Sent from my XT1254 using Tapatalk


----------



## TheGreenWizard (Jan 19, 2015)

Here's the set up, as well as the pump with ruler for size comparison.






























Sent from my XT1254 using Tapatalk


----------



## TheGreenWizard (Jan 19, 2015)

Bunsen Honeydew said:


> Why would you need to cut teeth in the top of a bucket setup? You just need to hide the pump and and provide adequate space for water to feed the pump. You could just stick it in a small flower pot even. Unless you are looking for surface skimming I suppose.
> 
> Mattenfilters do not need to be be serviced very frequently, if constructed correctly.
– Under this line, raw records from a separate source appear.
-- ==== Sys2Proof/Machine/MemMap.lean ====
section
/-! DEFINITION. The places behind the addresses: pseudo-channel, bank, row and column of HBM (R37, R38, R43), bank and line of the vector store (R46), channel, device and byte of the state store (R54). -/
namespace Sys2Proof.Machine
open Sys2Proof

/-! HBM -/

/-- The pseudo-channel that a hash gives a granule (Table 2.3). -/
def hashPc (hash g : Nat) : Nat :=
  let x := bitsN g 5 0
  match hash with
  | 0 => x
  | 1 => x ^^^ bitsN g 15 10 ^^^ bitsN g 25 20
  | 2 => x ^^^ bitsN g 11 6 ^^^ bitsN g 17 12 ^^^ bitsN g 23 18
  | _ => x ^^^ bitsN g 15 10 ^^^ bitsN g 25 20 ^^^ (bitsN g 9 6 * 4)

/-- The bank that a hash gives a granule (Table 2.3). -/
def hashBank (hash g : Nat) : Nat :=
  let x := bitsN g 9 6
  match hash with
  | 0 => x
  | 1 => x ^^^ bitsN g 19 16
  | 2 => x ^^^ bitsN g 13 10 ^^^ bitsN g 27 24
  | _ => x ^^^ bitsN g 19 16 ^^^ bitsN g 13 10

/-- Where HBM stores a word (R37): the pseudo-channel p = 32 × stack + 2 × channel + pseudo-channel, the bank, the place q of its granule in the bank, and the word of the granule. -/
structure HbmPlace where
  pc    : Nat
  bank  : Nat
  place : Nat
  word  : Nat
  deriving DecidableEq, Repr

/-- The row of a place in its bank, and the granule's column in the row (R37). -/
def HbmPlace.row (x : HbmPlace) : Nat := bitsN x.place 18 4
def HbmPlace.column (x : HbmPlace) : Nat := bitsN x.place 3 0

/-- Stack, channel and pseudo-channel of the channel (R37). -/
def HbmPlace.stack (x : HbmPlace) : Nat := x.pc / 32
def HbmPlace.channel (x : HbmPlace) : Nat := x.pc / 2 % 16
def HbmPlace.pseudo (x : HbmPlace) : Nat := x.pc % 2

/-- Where HBM stores the word at address `a` under the hash in effect; after a retirement a granule of the retired pseudo-channel lies in what was the fold-back range (R43), and while it migrates at its old place (R44) (DEDUCED, log entry 44). -/
def hbmPlace (s : State) (a : Nat) : HbmPlace :=
  let g := bitsN a 33 5
  let hash := s.regF Reg.MEM_HASH 1 0
  let x : HbmPlace := ⟨hashPc hash g, hashBank hash g, bitsN g 28 10, a % 32⟩
  match s.memc.retiredPc with
  | some r => if r.val = x.pc ∧ !s.memc.migrating then { x with pc := (x.pc + 1 + bitsN g 28 23) % 64, place := 0x3F * 8192 + bitsN g 22 10 } else x
  | none => x

/-- The pseudo-channel that stores an HBM word address. -/
def pcOf (s : State) (a : Nat) : Nat := (hbmPlace s a).pc

/-! Vector store -/

/-- Where the vector store keeps a word (R46): bank, line of 64 bits in the bank, word of the unit. -/
structure VsPlace where
  bank : Nat
  line : Nat
  word : Nat
  deriving DecidableEq, Repr

/-- The place of a vector-store word address. -/
def vsPlace (a : Nat) : VsPlace :=
  let o := a - 0x800000000
  let u := bitsN o 25 2
  ⟨bitsN u 9 0 ^^^ bitsN u 19 10, bitsN u 23 10, o % 4⟩

/-- The bank of a vector-store word address. -/
def bankOf (a : Nat) : Nat := (vsPlace a).bank

/-! State store -/

/-- Where the state store keeps the word at a window offset (R54): channel, device of the channel, and the byte address in the device. -/
structure SsPlace where
  chan : Nat
  dev  : Nat
  byte : Nat
  deriving DecidableEq, Repr

/-- The channels in use: 4, 2 or 1 (Table 2.16). -/
def ssChannels (s : State) : Nat := match s.regF Reg.MEM_SS_CFG 13 12 with | 3 => 4 | 2 => 2 | _ => 1

/-- The place of a state-store window offset, striped in units of 128 words; with 2 devices the most significant bit of the channel offset selects the device (R54). -/
def ssPlace (s : State) (o : Nat) : SsPlace :=
  let n := ssChannels s
  let off := o / 128 / n * 128 + o % 128
  let dev := s.ssWords / n / (1 + s.regF Reg.MEM_SS_CFG 11 11)
  if dev = 0 then ⟨0, 0, 0⟩ else ⟨o / 128 % n, off / dev, 2 * (off % dev)⟩

/-- The channel of a state-store window offset. -/
def ssChan (s : State) (o : Nat) : Nat := (ssPlace s o).chan

/-- Whether a channel has part of a journal slot to write first (R58): a slot begins on channel 0 and is striped in units of 128 words (R54, R57). -/
def jrnHolds (s : State) (ch : Nat) : Bool :=
  match s.boot.jrnSlot with
  | some img => decide (128 * ch < 32 + 15 * img.length)
  | none => false

/-- Whether a channel serves a read or write of a level at the window offsets [o, o+n) now: no write of a higher priority waits in the channels it reaches (R58) (DESIGN CHOICE, log entry 29). -/
def ssServes (s : State) (level o n : Nat) : Bool :=
  (s.memc.ssq.all fun e => decide (level ≤ e.2.1) || !((List.range n).any fun i => ssChan s (o + i) == e.1)) && !((List.range n).any fun i => jrnHolds s (ssChan s (o + i)))

/-- Whether a write of a level at the window offsets [o, o+n) is served at once: no other of its priority or a higher one waits in its channels (R58). -/
def ssFree (s : State) (level o n : Nat) : Bool :=
  (s.memc.ssq.all fun e => decide (level < e.2.1) || !((List.range n).any fun i => ssChan s (o + i) == e.1)) && !((List.range n).any fun i => jrnHolds s (ssChan s (o + i)))

/-- The address of record i of the waymark log, of 8 words, in AOC SRAM (R407). -/
def wmLogAt (i : Nat) : Nat := 0x900FF0000 + Config.waymarkLog % 0x7F41 + 8 * i
/-- The address of the queued event-log entry of a SEQ, of 16 words, in a queue of 256 (R429). -/
def queuedAt (seq : Nat) : Nat := Config.eventQueue % 0x3EFFFF000 + 16 * (seq % 256)

/-- Whether a read of n words at an address need not wait in the state store (R58). -/
def storeServes (s : State) (a n : Nat) : Bool := match spaceOf s a with | .store o => ssServes s 5 o n | _ => true

end Sys2Proof.Machine
end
That is one of their primary benefits. I am sure that you could probably find the 5-10 minutes to service it once or twice a year.


I could do that... But I don't like the aesthetics of a flower pot in there (yes, I know it's ironic considering what the filter looks like). All I know is that I want to densely plant it, and a flower pot will take up too much room.

Also, 5-10 minutes to clean the sponge of the HMEF seems too optimistic IMHO. 

Sent from my XT1254 using Tapatalk


----------



## Bunsen Honeydew (Feb 21, 2017)

TheGreenWizard said:


> I could do that... But I don't like the aesthetics of a flower pot in there (yes, I know it's ironic considering what the filter looks like). All I know is that I want to densely plant it, and a flower pot will take up too much room.
> 
> Also, 5-10 minutes to clean the sponge of the HMEF seems too optimistic IMHO.
> 
> Sent from my XT1254 using Tapatalk


Have you ever used poret foam? It really doesn't take all that long, though it feels like longer. You just rinse, squeeze, rinse, smack it on something, rinse, repeat as necessary. I spend less than 10 minutes on mine each time, though they aren't HMFs, but each of them are larger than what you'd need.

It doesn't have to be a flower pot, it could be anything really. Or is could be a flower pot that you "decorate". I have seen a bit of DIY fish caves that were clay pots that were covered in silicone, then rolled in either sand or gravel.


----------